Drupal doesn’t support the ability to replace existing files. You can create and delete files, but you can’t replace a file without using a module. If you try to upload a file with the same name Drupal will append “_0”, “_1”, etc… to the filename and increment it.

Luckily two modules can help with replacing files, and they’re called Media Entity File Replace and File Replace.

What is the main difference between Media Entity File Replace and File Replace?

Both modules will replace “files” whilst retaining the original file’s filename by performing an “overwrite” function in the backend.

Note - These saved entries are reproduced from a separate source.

-- ==== Sys2Proof/Laws/State.lean ====
section
/-!
SUPPORT. What each update of the state leaves and changes, field by field, so that no later proof unfolds a record update.
-/

namespace Sys2Proof.Machine
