theorem State.startLoad_ev (n i a : Nat) {s : State} (hev : Evolves s₀ s) : Evolves s₀ (State.startLoad s n i a) := by
  unfold State.startLoad
  with_reducible repeat' first
    | assumption | extract_lets | apply State.each_ev | apply State.modPart_ev | apply State.setOwner_ev | intro _

theorem State.doLoad_ev (r : Requester) (n : Nat) {s : State} (hev : Evolves s₀ s) : Evolves s₀ (State.doLoad s r n).2 := by
  unfold State.doLoad
  repeat' first
    | with_reducible assumption | extract_lets | with_reducible apply State.dset_ev | with_reducible apply State.emptySlot_ev
    | with_reducible apply State.failLoad_ev | with_reducible apply State.startLoad_ev | with_reducible apply ite_snd_ev | split

theorem State.orWake_ev (r : Requester) (tag : Option Nat) (n cmd : Nat) {f : State → Nat × State}
    (hf : ∀ s, Evolves s₀ s → Evolves s₀ (f s).2) {s : State} (hev : Evolves s₀ s) : Evolves s₀ (s.orWake r tag n cmd f).2 :=
  have hw := State.writeCheck_ev r (kPartitionCommand n) cmd hev
  ite_snd_ev hw (ite_snd_ev (hf _ hw) (State.wakeEvent_ev _ (State.modPow_ev _ hw)))


theorem State.wakeTyped_ev (r : Requester) (n cmd : Nat) {f : State → Nat × State}
    (hf : ∀ s, Evolves s₀ s → Evolves s₀ (f s).2) {s : State} (hev : Evolves s₀ s) : Evolves s₀ (s.wakeTyped r n cmd f) := by
  have ho := State.orWake_ev r none n cmd hf hev
  refine ite_ev hev (ite_ev (State.answer_ev _ _ _ hev) ?_)
  dsimp only
  split
  · exact State.answer_ev _ _ _ ho
  · exact ho


theorem execLoad_ev (r : Requester) (n t : Nat) (s : State) : EvolvesTo s (execLoad r n t s) := by
  unfold execLoad
  with_reducible repeat' first
    | extract_lets | apply State.at_ev | apply State.doLoad_ev | apply State.wakeTyped_ev | apply evolvesTo_next | exact Evolves.refl _

theorem State.finishLoad_ev (n i : Nat) {s : State} (hev : Evolves s₀ s) : Evolves s₀ (State.finishLoad s n i) := by
  unfold State.finishLoad
  repeat' first
    | with_reducible assumption | extract_lets | with_reducible apply State.activate_ev | with_reducible apply State.each_ev
    | with_reducible apply State.modPart_ev | with_reducible apply State.setSlot_ev | with_reducible apply State.tileWrite_ev
    | with_reducible apply ite_ev | with_reducible apply foldl_ev | intro _ | split

theorem State.landTile_ev (n : Nat) (l : Loading) (memErr : Bool) {s : State} (hev : Evolves s₀ s) : Evolves s₀ (State.landTile s n l memErr) := by
  unfold State.landTile
  repeat' first
    | with_reducible assumption
    | extract_lets
    | with_reducible apply State.createCombine_ev
    | with_reducible apply State.dadd64_ev
    | with_reducible apply State.failLoad_ev
    | with_reducible apply State.finishLoad_ev
    | with_reducible apply State.lpWrite_ev
    | with_reducible apply State.modPart_ev
    | with_reducible apply State.setSlot_ev
    | with_reducible apply ite_ev
    | with_reducible apply ite_snd_ev
    | with_reducible apply ite_fst_ev
    | with_reducible apply ite_evTo
    | with_reducible apply evolvesTo_next
    | with_reducible exact Evolves.refl _
    | with_reducible apply foldl_ev
    | with_reducible apply foldl_fst_ev
    | with_reducible apply foldl_snd_ev
    | with_reducible rfl
    | with_reducible exact Nat.le_refl _
    | (intro _; with_reducible exact Nat.le_refl _)
    | (intro _; with_reducible exact rfl)
    | (intro m hm; change Memory.wf _ = true; exact hm)
    | intro _
    | split
    | dsimp only
    | with_reducible apply State.mk_ev

theorem execTileLanded_ev (n : Nat) (memErr : Bool) (t : Nat) (s : State) : EvolvesTo s (execTileLanded n memErr t s) := by
  unfold execTileLanded
  repeat' first
    | extract_lets | with_reducible apply State.at_ev | with_reducible apply State.landTile_ev | with_reducible apply evolvesTo_next
    | with_reducible exact Evolves.refl _ | split

theorem State.mramWrite_ev (a : Nat) (bs : Bytes) {s : State} (hev : Evolves s₀ s) : Evolves s₀ (State.mramWrite s a bs) := by
  unfold State.mramWrite
  refine State.modMem_ev (fun m hm => ?_) hev
  rw [Memory.wf_iff] at hm ⊢
  exact ⟨hm.1, hm.2.1, mwf_writeRange _ _ _ _ hm.2.2⟩

theorem State.startCommit_ev (n : Nat) (reads : Bool) (l : List KeepSection) {s : State} (hev : Evolves s₀ s) : Evolves s₀ (State.startCommit s n reads l) := by
  unfold State.startCommit
  with_reducible repeat' first | assumption | extract_lets | apply State.dset_ev | apply ite_ev | apply State.mk_ev

theorem State.doKeep_ev (n v : Nat) {s : State} (hev : Evolves s₀ s) : Evolves s₀ (State.doKeep s n v).2 := by
  unfold State.doKeep
  with_reducible repeat' first | assumption | extract_lets | apply State.startCommit_ev | apply ite_snd_ev

theorem execKeepCommit_ev (r : Requester) (n t : Nat) (s : State) : EvolvesTo s (execKeepCommit r n t s) := by
  unfold execKeepCommit
  with_reducible repeat' first
    | extract_lets | apply State.at_ev | apply State.doKeep_ev | apply State.typed_ev | apply evolvesTo_next | exact Evolves.refl _

theorem execKeepErase_ev (r : Requester) (n t : Nat) (s : State) : EvolvesTo s (execKeepErase r n t s) := by
  unfold execKeepErase
  with_reducible repeat' first
    | extract_lets | apply State.at_ev | apply State.doKeep_ev | apply State.typed_ev | apply evolvesTo_next | exact Evolves.refl _

theorem State.readOn_ev (n : Nat) {s : State} (hev : Evolves s₀ s) : Evolves s₀ (State.readOn s n) := by
  unfold State.readOn
  repeat' first
    | with_reducible assumption
    | extract_lets
    | with_reducible apply State.takeFree_ev
    | with_reducible apply ite_ev
    | with_reducible apply ite_snd_ev
    | with_reducible apply ite_fst_ev
    | with_reducible apply ite_evTo
    | with_reducible apply evolvesTo_next
    | with_reducible exact Evolves.refl _
    | with_reducible apply foldl_ev
    | with_reducible apply foldl_fst_ev
    | with_reducible apply foldl_snd_ev
    | with_reducible rfl
    | with_reducible exact Nat.le_refl _
    | (intro _; with_reducible exact Nat.le_refl _)
    | (intro _; with_reducible exact rfl)
    | (intro m hm; change Memory.wf _ = true; exact hm)
    | intro _
    | split
    | dsimp only
    | with_reducible apply State.mk_ev

theorem State.applySwitches_ev (n : Nat) {s : State} (hev : Evolves s₀ s) : Evolves s₀ (State.applySwitches s n) := by
  unfold State.applySwitches
  exact State.each_ev _ (fun _ _ h => ite_ev (State.switchProj_ev _ _ h) h) (State.readOn_ev _ hev)

theorem execKeepCommitDone_ev (t : Nat) (s : State) : EvolvesTo s (execKeepCommitDone t s) := by
  unfold execKeepCommitDone
  repeat' first
    | with_reducible assumption
    | extract_lets
    | with_reducible apply State.applySwitches_ev
    | with_reducible apply State.at_ev
    | with_reducible apply State.dadd_ev
    | with_reducible apply State.dset_ev
    | with_reducible apply State.each_ev
    | with_reducible apply State.mramWrite_ev
    | with_reducible apply ite_ev
    | with_reducible apply ite_snd_ev
    | with_reducible apply ite_fst_ev
    | with_reducible apply ite_evTo
    | with_reducible apply evolvesTo_next
    | with_reducible exact Evolves.refl _
    | with_reducible apply foldl_ev
    | with_reducible apply foldl_fst_ev
    | with_reducible apply foldl_snd_ev
    | with_reducible rfl
    | with_reducible exact Nat.le_refl _
    | (intro _; with_reducible exact Nat.le_refl _)
    | (intro _; with_reducible exact rfl)
    | (intro m hm; change Memory.wf _ = true; exact hm)
    | intro _
    | split
    | dsimp only
    | with_reducible apply State.mk_ev

theorem State.abandonCommit_ev (n : Nat) {s : State} (hev : Evolves s₀ s) : Evolves s₀ (State.abandonCommit s n) := by
  unfold State.abandonCommit
  repeat' first
    | with_reducible assumption | extract_lets | with_reducible apply State.dset_ev | with_reducible apply ite_ev | split
    | with_reducible apply State.mk_ev

theorem State.restoreProj_ev (n i : Nat) (p : Nat × Nat × Nat × List Nat) {s : State} (hev : Evolves s₀ s) : Evolves s₀ (State.restoreProj s n i p) := by
  unfold State.restoreProj
  repeat' first
    | with_reducible assumption | extract_lets | with_reducible apply State.each_ev | with_reducible apply State.setSlot_ev
    | with_reducible apply State.tileWrite_ev | with_reducible apply State.tileWriteHdr_ev | with_reducible apply foldl_ev | intro _ | split

theorem State.keepRestore_ev (n i : Nat) {s : State} (hev : Evolves s₀ s) : Evolves s₀ (State.keepRestore s n i) := by
  unfold State.keepRestore
  repeat' first
    | with_reducible assumption | extract_lets | with_reducible apply State.dset_ev | with_reducible apply State.restoreProj_ev
    | with_reducible apply ite_ev | with_reducible apply foldl_ev | intro _ | split

theorem State.refill_ev (n : Nat) {s : State} (hev : Evolves s₀ s) : Evolves s₀ (State.refill s n) := by
  unfold State.refill
  with_reducible repeat' first
    | assumption | extract_lets | apply State.each_ev | apply State.loadSpare_ev | apply State.modPow_ev | intro _

theorem State.forceStreams_ev (n : Nat) {s : State} (hev : Evolves s₀ s) : Evolves s₀ (State.forceStreams s n) := by
  unfold State.forceStreams
  repeat' first
    | with_reducible assumption
    | extract_lets
    | with_reducible apply State.each_ev
    | with_reducible apply State.modStream_ev
    | with_reducible apply ite_ev
    | with_reducible apply ite_snd_ev
    | with_reducible apply ite_fst_ev
    | with_reducible apply ite_evTo
    | with_reducible apply evolvesTo_next
    | with_reducible exact Evolves.refl _
    | with_reducible apply foldl_ev
    | with_reducible apply foldl_fst_ev
    | with_reducible apply foldl_snd_ev
    | with_reducible rfl
    | with_reducible exact Nat.le_refl _
    | (intro _; with_reducible exact Nat.le_refl _)
    | (intro _; with_reducible exact rfl)
    | (intro m hm; change Memory.wf _ = true; exact hm)
    | intro _
    | split
    | dsimp only
    | with_reducible apply State.mk_ev

theorem State.forceGroups_ev (n : Nat) {s : State} (hev : Evolves s₀ s) : Evolves s₀ (State.forceGroups s n) := by
  unfold State.forceGroups
  repeat' first
    | with_reducible assumption
    | extract_lets
    | with_reducible apply State.each_ev
    | with_reducible apply State.modGroup_ev
    | with_reducible apply ite_ev
    | with_reducible apply ite_snd_ev
    | with_reducible apply ite_fst_ev
    | with_reducible apply ite_evTo
    | with_reducible apply evolvesTo_next
    | with_reducible exact Evolves.refl _
    | with_reducible apply foldl_ev
    | with_reducible apply foldl_fst_ev
    | with_reducible apply foldl_snd_ev
    | with_reducible rfl
    | with_reducible exact Nat.le_refl _
    | (intro _; with_reducible exact Nat.le_refl _)
    | (intro _; with_reducible exact rfl)
    | (intro m hm; change Memory.wf _ = true; exact hm)
    | intro _
    | split
    | dsimp only
    | with_reducible apply State.mk_ev

theorem State.startPart_ev (n : Nat) {s : State} (hev : Evolves s₀ s) : Evolves s₀ (State.startPart s n) := by
  unfold State.startPart
  repeat' first
    | with_reducible assumption
    | extract_lets
    | with_reducible apply State.dset_ev
    | with_reducible apply State.each_ev
    | with_reducible apply State.joinHalf_ev
    | with_reducible apply State.keepRestore_ev
    | with_reducible apply State.modCore_ev
    | with_reducible apply State.modGroup_ev
    | with_reducible apply State.modPart_ev
    | with_reducible apply State.modStream_ev
    | with_reducible apply State.refill_ev
    | with_reducible apply State.release_ev
    | with_reducible apply State.restartConverters_ev
    | with_reducible apply State.restartGuard_ev
    | with_reducible apply State.setSlot_ev
    | with_reducible apply ite_ev
    | with_reducible apply ite_snd_ev
    | with_reducible apply ite_fst_ev
    | with_reducible apply ite_evTo
    | with_reducible apply evolvesTo_next
    | with_reducible exact Evolves.refl _
    | with_reducible apply foldl_ev
    | with_reducible apply foldl_fst_ev
    | with_reducible apply foldl_snd_ev
    | with_reducible rfl
    | with_reducible exact Nat.le_refl _
    | (intro _; with_reducible exact Nat.le_refl _)
    | (intro _; with_reducible exact rfl)
    | (intro m hm; change Memory.wf _ = true; exact hm)
    | intro _
    | split
    | dsimp only
    | with_reducible apply State.mk_ev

In Drupal, an uploaded “file” can be a “media entity” or a “file entity”.

As the module names suggest, the main difference is that Media Entity File Replace works at the media entity level, whereas File Replace works at the file entity level.

Table of Contents

This module allows editors to replace files at the media entity level by overwriting the existing media files. Because it overwrites the files, the filename and path are exactly retained.

You should use this module to allow content editors to replace media entity files whilst keeping the same filename and path as the original file.

Getting Started

1. Download and enable the module. This module requires no additional libraries and can simply be installed with composer which is the recommended way.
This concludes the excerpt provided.